An autism diagnosis is the death of the dreams for your child. There is a mourning that occurs as the grief sets in. Then the reaction comes. How will you respond to this diagnosis? Our response was to fight. We fought for Ethan and for our family. We have spent many years fighting for other children and families as well. To this day, if Ethan shows fear toward something, I make him address that fear. It is ok for him to dislike something, but I will not let him fear anything. I will not let him hide away. At almost 11 years old, he has caught on to my methods. He now rarely admits fear to me. He will simply say “That movie trailer does not appear to be appropriate for kids.” He cracks me up! He’s not afraid, it just isn’t appropriate. 🙂

So I came across another autism blog. You can read it at……

http://www.popsugar.com/moms/What-Like-Have-Child-Autism-37138276?utm_source=com_newsletter&utm_medium=email&utm_campaign=com_newsletter_v5_04242015&em_recid=555&utm_content=placement_3_title

The blog autism Mom says things like,  “I stand quietly at the supermarket checkout while everyone stares at you barking like a dog and blowing raspberries on my arms to cope with the buzzing lights.
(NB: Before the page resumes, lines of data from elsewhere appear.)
theorem getLsbD_laneMask (f : Nat → Bool) (l : Nat) : (laneMask f).getLsbD l = (decide (l < 32) && f l) := by
  rw [laneMask, BitVec.getLsbD_ofNat, testBit_sum_places]
  cases decide (l < 32) <;> rfl

theorem laneMask_congr {f g : Nat → Bool} (h : ∀ l < 32, f l = g l) : laneMask f = laneMask g := by
  refine BitVec.eq_of_getLsbD_eq fun l hl => ?_
  rw [getLsbD_laneMask, getLsbD_laneMask, h l hl]

/-! Compares (R246, R247) -/

section Compare
variable {u s : State} {c : Fin 16} {w op : Nat} {i : Issue} {kd : VecKind} {f : Nat → Nat → Bool}

theorem State.vecCmp_of_issued (h : issued u c w 0 op = some (i, s)) (kd : VecKind) (f : Nat → Nat → Bool) :
    u.vecCmp c w op kd f = .next (if i.vecOk kd then s.advance i (i.wave.setPred (i.f 42 40)
      ((i.wave.pred (i.f 42 40) &&& ~~~i.active) ||| laneMask fun l => i.active.getLsbD l && f (i.vsrc kd 0 l) (i.vsrc kd 1 l))) else s.badIns i) := by
  rw [State.vecCmp, State.issue_of_issued h]
  cases i.vecOk kd <;> rfl

/-- Merging into a predicate under a mask changes the mask's lanes only. -/
theorem getLsbD_merge_laneMask (p m : BitVec 32) (g : Nat → Bool) {l : Nat} (hl : l < 32) :
    ((p &&& ~~~m) ||| laneMask fun l => m.getLsbD l && g l).getLsbD l = if m.getLsbD l then g l else p.getLsbD l := by
  rw [BitVec.getLsbD_or, BitVec.getLsbD_and, BitVec.getLsbD_not, getLsbD_laneMask]
  cases m.getLsbD l <;> simp [hl]

theorem cmpRow_of_vecCmp {ins : Fin 16 → Nat → Instr} (hins : ∀ c w u, exec (ins c w) u = u.vecCmp c w op kd f) : CmpRow ins op kd f := by
  intro c w u s i h
  have hexec := (hins c w u).trans (State.vecCmp_of_issued h kd f)
  exact ⟨fun hbad => by rw [Answers, hexec, hbad]; rfl,
    fun hok => ⟨_, by rw [Answers, hexec, hok]; rfl, fun l hl => getLsbD_merge_laneMask _ _ _ hl⟩⟩

end Compare

theorem Fp.lt_nan_right (x : Fp) : x.lt .nan = false := by cases x <;> rfl
theorem Fp.lt_nan_left (x : Fp) : Fp.nan.lt x = false := by cases x <;> rfl
theorem Fp.eq_nan_right (x : Fp) : x.eq .nan = false := by cases x <;> rfl
theorem Fp.eq_nan_left (x : Fp) : Fp.nan.eq x = false := by cases x <;> rfl

theorem FpFmt.decode_of_isNan {f : FpFmt} {v : Nat} (h : f.isNan v = true) : f.decode v = .nan := eq_of_beq h

theorem FpFmt.cmp_of_unordered {f : FpFmt} {a b : Nat} (hlt : (f.decode a).lt (f.decode b) = false) (hgt : (f.decode b).lt (f.decode a) = false)
    (heq : (f.decode a).eq (f.decode b) = false) {op : Nat} (hop : op < 6) : f.cmp op a b = (op == 4) := by
  interval_cases op <;> simp [FpFmt.cmp, hlt, hgt, heq]

/-- Every comparison with a NaN is false, except NE. -/
theorem FpFmt.cmp_nan {f : FpFmt} {a b : Nat} (h : f.isNan a = true ∨ f.isNan b = true) {op : Nat} (hop : op < 6) : f.cmp op a b = (op == 4) := by
  obtain ha | hb := h
  · have hnan := FpFmt.decode_of_isNan ha
    exact FpFmt.cmp_of_unordered (hnan ▸ Fp.lt_nan_left _) (hnan ▸ Fp.lt_nan_right _) (hnan ▸ Fp.eq_nan_left _) hop
  · have hnan := FpFmt.decode_of_isNan hb
    exact FpFmt.cmp_of_unordered (hnan ▸ Fp.lt_nan_right _) (hnan ▸ Fp.lt_nan_left _) (hnan ▸ Fp.eq_nan_right _) hop

theorem vectorCompareResults : VectorCompareResults :=
  ⟨cmpRow_of_vecCmp exec_cmpLtF32, cmpRow_of_vecCmp exec_cmpEqF32, cmpRow_of_vecCmp exec_cmpLeF32, cmpRow_of_vecCmp exec_cmpGtF32,
    cmpRow_of_vecCmp exec_cmpNeF32, cmpRow_of_vecCmp exec_cmpGeF32, cmpRow_of_vecCmp exec_cmpLtI32, cmpRow_of_vecCmp exec_cmpEqI32,
    cmpRow_of_vecCmp exec_cmpLeI32, cmpRow_of_vecCmp exec_cmpGtI32, cmpRow_of_vecCmp exec_cmpNeI32, cmpRow_of_vecCmp exec_cmpGeI32,
    cmpRow_of_vecCmp exec_cmpLtU32, cmpRow_of_vecCmp exec_cmpEqU32, cmpRow_of_vecCmp exec_cmpLeU32, cmpRow_of_vecCmp exec_cmpGtU32,
    cmpRow_of_vecCmp exec_cmpNeU32, cmpRow_of_vecCmp exec_cmpGeU32, fun _ _ h _ hop => FpFmt.cmp_nan h hop⟩

/-! Floating-point arithmetic and conversions (R247) -/

theorem vectorFloatResults : VectorFloatResults :=
  ⟨vecRow_of_vec exec_addF32, vecRow_of_vec exec_subF32, vecRow_of_vec exec_mulF32, vecRow_of_vec exec_fmaF32, vecRow_of_vec exec_minF32,
    vecRow_of_vec exec_maxF32, vecRow_of_vec exec_fractF32, vecRow_of_vec exec_floor, vecRow_of_vec exec_ceil, vecRow_of_vec exec_trunc,
    vecRow_of_vec exec_round, vecRow_of_vec exec_h2Add, vecRow_of_vec exec_h2Mul, vecRow_of_vec exec_h2Fma, vecRow_of_vec exec_h2Min,
    vecRow_of_vec exec_h2Max, vecRow_of_vec exec_dothF32⟩

theorem vectorConversionResults : VectorConversionResults :=
  ⟨vecRow_of_vec exec_recipF32, vecRow_of_vec exec_rsqrtF32, vecRow_of_vec exec_sqrtF32, vecRow_of_vec exec_exp2F32, vecRow_of_vec exec_log2F32,
    vecRow_of_vec exec_sinturnF32, vecRow_of_vec exec_costurnF32, vecRow_of_vec exec_cvtF32I32, vecRow_of_vec exec_cvtF32U32,
    vecRow_of_vec exec_cvtI32F32, vecRow_of_vec exec_cvtU32F32, vecRow_of_vec exec_cvtF32F16Lo, vecRow_of_vec exec_cvtF32F16Hi,
    vecRow_of_vec exec_cvtH2F32, vecRow_of_vec exec_cvtUnorm8, vecRow_of_vec exec_unpackUnorm8, vecRow_of_vec exec_cvtUnorm16⟩

/-! The transcendental group's inputs (R247): subnormals count as zeros -/

theorem flushF32_cases (v : Nat) : v % 2 ^ 31 < 2 ^ 23 ∧ flushF32 v = v / 2 ^ 31 * 2 ^ 31 ∨ 2 ^ 23 ≤ v % 2 ^ 31 ∧ flushF32 v = v := by
  have hflush : flushF32 v = if v % 2 ^ 31 < 2 ^ 23 then v / 2 ^ 31 * 2 ^ 31 else v := rfl
  rw [hflush]
  split <;> omega

@[simp] theorem flushF32_flushF32 (v : Nat) : flushF32 (flushF32 v) = flushF32 v := by
  have hv := flushF32_cases v
  have hflushed := flushF32_cases (flushF32 v)
  omega

theorem decode_f32 (v : Nat) : f32.decode v =
    if v / 2 ^ 23 % 2 ^ 8 = 255 then (if v % 2 ^ 23 = 0 then .inf (decide (2 ^ 31 ≤ v % 2 ^ 32)) else .nan)
    else if v / 2 ^ 23 % 2 ^ 8 = 0 then .fin (decide (2 ^ 31 ≤ v % 2 ^ 32)) (v % 2 ^ 23) (-149)
    else .fin (decide (2 ^ 31 ≤ v % 2 ^ 32)) (v % 2 ^ 23 + 2 ^ 23) ((v / 2 ^ 23 % 2 ^ 8 : Nat) - 1 - 149) := rfl

theorem flushF32_of_isNan {v : Nat} (h : f32.isNan v = true) : flushF32 v = v := by
  have hexp : v / 2 ^ 23 % 2 ^ 8 = 255 := by
    by_contra hne
    have hnan := FpFmt.decode_of_isNan h
    rw [decode_f32, if_neg hne] at hnan
    split at hnan <;> cases hnan
  have hv := flushF32_cases v
  omega

/-- The sign of a number is its pattern's top bit. -/
theorem neg_decode_f32 {v : Nat} (h : f32.decode v ≠ .nan) : (f32.decode v).neg = decide (2 ^ 31 ≤ v % 2 ^ 32) := by
  rw [decode_f32] at h ⊢
  split
  · split
    · rfl
    · rename_i hexp hmant
      rw [if_pos hexp, if_neg hmant] at h
      exact absurd rfl h
  · split <;> rfl

theorem mantissa_pos_of_decode {v m : Nat} {neg : Bool} {e : Int} (h : f32.decode v = .fin neg m e) (hv : v % 2 ^ 31 ≠ 0) : m ≠ 0 := by
  rw [decode_f32] at h
  split at h
  · split at h <;> cases h
  · split at h
    · cases h
      omega
    · cases h
      omega

/-- A free choice within some places of a rounded result is one of those places (log entry 63). -/
theorem nearF32_eq_stepF32 (ulps op a v : Nat) : ∃ k : Int, -(ulps : Int) ≤ k ∧ k ≤ ulps ∧ nearF32 ulps op a v = stepF32 v k := by
  have hlt : (Config.transc op a).toNat % (2 * ulps + 1) < 2 * ulps + 1 := Nat.mod_lt _ (by omega)
  exact ⟨_, by omega, by omega, rfl⟩

/-- The transcendental group (R247). -/
def transcendentals : List (Nat → Nat) := [fRecip, fRsqrt, fSqrt, fExp2, fLog2, fSinTurn 0x55 false, fSinTurn 0x56 true]

theorem transcendental_flushF32 (v : Nat) : ∀ f ∈ transcendentals, f v = f (flushF32 v) := by
  simp only [transcendentals, List.forall_mem_cons]
  refine ⟨?_, ?_, ?_, ?_, ?_, ?_, ?_, fun _ h => nomatch h⟩
  all_goals simp only [fRecip, fRsqrt, fSqrt, fExp2, fLog2, fSinTurn, flushF32_flushF32]

theorem transcendental_nan {v : Nat} (h : f32.isNan v = true) : ∀ f ∈ transcendentals, f v = 0x7FC00000 := by
  have hdecode : f32.decode (flushF32 v) = .nan := by rw [flushF32_of_isNan h, FpFmt.decode_of_isNan h]
  simp only [transcendentals, List.forall_mem_cons]
  refine ⟨?_, ?_, ?_, ?_, ?_, ?_, ?_, fun _ h => nomatch h⟩
  all_goals simp only [fRecip, fRsqrt, fSqrt, fExp2, fLog2, fSinTurn, hdecode]; rfl

theorem fRecip_fLog2_of_zero {v : Nat} {neg : Bool} {e : Int} (h : f32.decode (flushF32 v) = .fin neg 0 e) :
    fRecip v = f32.signed neg f32.inf ∧ fLog2 v = f32.signed true f32.inf := by
  constructor
  · simp only [fRecip, h, if_true]
  · simp only [fLog2, h, if_true]

theorem fRsqrt_fSqrt_of_negative {v : Nat} (hv : v < 2 ^ 32) (hneg : 0x80000000 < flushF32 v) : fRsqrt v = 0x7FC00000 ∧ fSqrt v = 0x7FC00000 := by
  have hflush := flushF32_cases v
  have hsign : f32.decode (flushF32 v) ≠ .nan → (f32.decode (flushF32 v)).neg = true := fun h =>
    (neg_decode_f32 h).trans (decide_eq_true (by omega))
  match hx : f32.decode (flushF32 v) with
  | .nan => exact ⟨by simp only [fRsqrt, hx]; rfl, by simp only [fSqrt, hx]; rfl⟩
  | .inf n =>
    obtain rfl : n = true := by simpa [hx, Fp.neg] using hsign
    exact ⟨by simp only [fRsqrt, hx]; rfl, by simp only [fSqrt, hx]; rfl⟩
  | .fin n m e =>
    obtain rfl : n = true := by simpa [hx, Fp.neg] using hsign
    have hm : m ≠ 0 := mantissa_pos_of_decode hx (by omega)
    exact ⟨by simp only [fRsqrt, hx, if_neg hm]; rfl, by simp only [fSqrt, hx, if_neg hm]; rfl⟩

theorem fRecip_near {v m : Nat} {neg : Bool} {e : Int} (h : f32.decode (flushF32 v) = .fin neg m e) (hm : m ≠ 0) :
    ∃ k : Int, -1 ≤ k ∧ k ≤ 1 ∧ fRecip v = stepF32 (f32.roundRat 0 neg 1 m (-e)) k := by
  simp only [fRecip, h, if_neg hm]
  exact nearF32_eq_stepF32 1 ..

theorem fRsqrt_near {v m : Nat} {e : Int} (h : f32.decode (flushF32 v) = .fin false m e) (hm : m ≠ 0) :
    ∃ k : Int, -2 ≤ k ∧ k ≤ 2 ∧ fRsqrt v = stepF32 (f32.roundRat 0 false 1 (sqrtParts m e).1 (-(sqrtParts m e).2)) k := by
  simp only [fRsqrt, h, if_neg hm, Bool.false_eq_true, if_false]
  generalize sqrtParts m e = parts
  obtain ⟨r, x⟩ := parts
  exact nearF32_eq_stepF32 2 ..

theorem fSqrt_near {v m : Nat} {e : Int} (h : f32.decode (flushF32 v) = .fin false m e) (hm : m ≠ 0) :
    ∃ k : Int, -1 ≤ k ∧ k ≤ 1 ∧
      fSqrt v = stepF32 (f32.round 0 false (sqrtParts m e).1 (sqrtParts m e).2 ((sqrtParts m e).1 * (sqrtParts m e).1 != m * 2 ^ 128)) k := by
  simp only [fSqrt, h, if_neg hm, Bool.false_eq_true, if_false]
  generalize sqrtParts m e = parts
  obtain ⟨r, x⟩ := parts
  exact nearF32_eq_stepF32 1 ..

theorem transcendentalValues : TranscendentalValues := fun v hv =>
  ⟨transcendental_flushF32 v, transcendental_nan,
    fun hzero => fRecip_fLog2_of_zero (neg := false) (congrArg f32.decode hzero),
    fun hzero => fRecip_fLog2_of_zero (neg := true) (congrArg f32.decode hzero),
    fun hneg _ => fRsqrt_fSqrt_of_negative hv hneg,
    fun _ _ _ hfin hm => ⟨fRecip_near hfin hm, fun hpos => by subst hpos; exact ⟨fRsqrt_near hfin hm, fSqrt_near hfin hm⟩⟩⟩

/-- Settles O11: it holds, each row by its instruction's one form. Which of the numbers within the table's accuracy a transcendental instruction gives is the
model's choice, and not the manual's words (log entry 63). -/
theorem vectorFloatAndCompareResults : Obligations.VectorFloatAndCompareResults :=
  ⟨vectorFloatResults, vectorConversionResults, transcendentalValues, vectorCompareResults⟩

end Sys2Proof.Machine

namespace Sys2Proof.Machine
open Sys2Proof.Claims

/-! Scalar instructions (R244, R246, R247) -/

theorem Wave.setS_congr (x : Wave) (r : Nat) {v v' : Nat} (h : word v = word v') : x.setS r v = x.setS r v' := by rw [Wave.setS, Wave.setS, h]

theorem not_sclOk (i : Issue) (n : Nat) :
    (bit i.ins 53 || (decide (1 ≤ n) && !codeOk true i.lit (i.f 40 32)) || (decide (2 ≤ n) && !codeOk true i.lit (i.f 31 23))) = !sclOk i n := by
  match n with
  | 0 => simp [sclOk]
  | 1 => simp [sclOk]
  | n + 2 => simp [sclOk]

theorem word_cmpEq (a b : Word) : word (bit1 (a.toNat == b.toNat)) = if a = b then 1 else 0 := by
  by_cases h : a = b
  · simp [h, bit1, word]
  · have hne : a.toNat ≠ b.toNat := fun he => h (BitVec.eq_of_toNat_eq he)
    simp [h, hne, bit1, word]

theorem word_cmpLtU (a b : Word) : word (bit1 (decide (a.toNat < b.toNat))) = if a < b then 1 else 0 := by
  by_cases h : a < b
  · simp [h, BitVec.lt_def.mp h, bit1, word]
  · simp [h, mt BitVec.lt_def.mpr h, bit1, word]

theorem word_cmpLtI (a b : Word) : word (bit1 (decide (signed 32 a.toNat < signed 32 b.toNat))) = if a.toInt < b.toInt then 1 else 0 := by
  by_cases h : a.toInt < b.toInt <;> simp [h, bit1, word]

section Scalar
variable {u s : State} {c : Fin 16} {w op n : Nat} {i : Issue}

theorem State.scl_eq_of_issued (h : issued u c w 1 op = some (i, s)) (n : Nat) (run : Issue → Nat → Nat → State → State) :
    u.scl c w op n run = .next (if sclOk i n then run i (i.src false (i.f 40 32) 0) (i.src false (i.f 31 23) 0) s else s.badIns i) := by
  rw [State.scl, State.issue_of_issued h, not_sclOk]
  cases sclOk i n <;> rfl

theorem toNat_srcA (h : issued u c w 1 op = some (i, s)) : (srcA i).toNat = i.src false (i.f 40 32) 0 :=
  toNat_word_of_lt (Issue.src_lt (Issue.lit_lt_of_issued h) _ (by decide))

theorem toNat_srcB (h : issued u c w 1 op = some (i, s)) : (srcB i).toNat = i.src false (i.f 31 23) 0 :=
  toNat_word_of_lt (Issue.src_lt (Issue.lit_lt_of_issued h) _ (by decide))

variable {ins : Fin 16 → Nat → Instr}

/-- A scalar instruction's number is an operation on words where it agrees modulo 2^32 on words. -/
theorem sclRow_of_word {g : Nat → Nat → Nat} {f : Word → Word → Word} (hins : ∀ c w u, exec (ins c w) u = u.sclOp c w op n g)
    (hword : ∀ x y : Word, word (g x.toNat y.toNat) = f x y) : SclRow ins op n f := by
  intro c w u s i h
  have hvalue : word (g (srcA i).toNat (srcB i).toNat) = word (f (srcA i) (srcB i)).toNat := (hword _ _).trans (word_toNat _).symm
  rw [Answers, hins, State.sclOp, State.scl_eq_of_issued h, ← toNat_srcA h, ← toNat_srcB h, i.wave.setS_congr _ hvalue]

theorem predRow_of_sclPred {f : BitVec 32 → BitVec 32 → BitVec 32} (hins : ∀ c w u, exec (ins c w) u = u.sclPred c w op f) : PredRow ins op f :=
  fun c w u _ _ h hok => (hins c w u).trans (State.scl_of_issued h hok _)

theorem branchRow_of_branch {take : Issue → Nat → Bool} {test : Issue → Bool} (hins : ∀ c w u, exec (ins c w) u = u.branch c w op n take)
    (htest : ∀ i, take i (srcA i).toNat = test i) : BranchRow ins op n test := by
  intro c w u s i h hok
  rw [Answers, hins, State.branch, State.scl_of_issued h hok, ← toNat_srcA h, htest]
  rfl

theorem sMovi_answers (h : issued u c w 1 0x01 = some (i, s)) (hok : sclOk i 0 = true) :
    Answers (.sMovi c w) u (s.advance i (i.wave.setS (i.f 47 41) (unsigned 32 (signed 23 (i.f 22 0))))) :=
  (exec_sMovi c w u).trans (State.scl_of_issued h hok _)

theorem pTos_answers (h : issued u c w 1 0x25 = some (i, s)) (hok : sclOk i 0 = true) :
    Answers (.pTos c w) u (s.advance i (i.wave.setS (i.f 47 41) (i.wave.pred (i.f 34 32)).toNat)) :=
  (exec_pTos c w u).trans (State.scl_of_issued h hok _)

theorem pFroms_answers (h : issued u c w 1 0x26 = some (i, s)) (hok : sclOk i 1 = true) :
    Answers (.pFroms c w) u (s.advance i (i.wave.setPred (i.f 43 41) (srcA i))) :=
  (exec_pFroms c w u).trans (State.scl_of_issued h hok _)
I stand quietly while you tell the baffled shop owner that you are looking for shoes that feel hard like splintered wood because your skin can’t bear soft things.”

The part that REALLY caught my eye….“*Three months of non-stop bad days and counting, not left the house since December 3rd 2014” 

My heart said, “No, Mama. Don’t hide.” I wish I could go to her house and help her.  I wish I could show her how to use PECS and the laminator. I wish I could tell her that becoming PR for the World can help get her child excited, just enough, to dare to leave the house. I wish I could tell her what I wish I had heard so many years ago…”It CAN get better. There is hope. If you push, you can do so much more than you could ever begin to dream right now.”

Ethan is approaching his 11th birthday. For some reason, this year he is having a hard time deciding what he wants to do for his birthday. Tick, tock… it is almost here and we have NOTHING planned yet. But I think I know why now. This morning he started asking me about a previous birthday. “Mom, where did I have my 2007 birthday party?” Remember, he is a calendrical savant. Dates matter…a LOT. I said “Chuck E Cheese I think.” I wanted to answer his question and keep it moving as we were rushing to get out the door to school. “No it wasn’t at Chuck E Cheese. It was at our house.” Ahhhh….my savant is right. “Yes! Thats right! It was in Alabama. The house was full of friends and family.” Then Ethan’s face went a bit dark. He was thinking. I waited, wondering what in the world he was thinking. Finally it came. “That was a tough birthday Mom. Why was it tough? Why did I cry? Why was it like that?” At this point he had tears in his eyes. Forget being on time today…again. I stopped and tried to choose my words carefully. “Ethan. That was when the autism was really hard for you. Things were always too loud and scary for you. Too many people in our house scared you. All of it scared you. But remember, God has been so good to us, and to you. God has helped you get through the toughest parts of autism. It will never be like that again. Do you also remember that every birthday since then has been better and easier?” He thought and agreed that it had gotten better each year. I am still amazed at the clarity that he can remember and express to me his own heart ache at what he has been through. I reminded him, “God is taking care of you. You don’t have to worry, I promise.” Trying to turn the conversation to a lighter note “So Ethan, have you decided what you want to do this year? We need to choose quickly so we can make plans.” His response was so sincere. “Mom, I just want to eat, have cake and have fun.” What a Great answer! We will eat, have cake and have fun. Still not sure when and where, but we will work on that. We will leave the “Big Stuff” in God’s hands. He has got us…I Promise.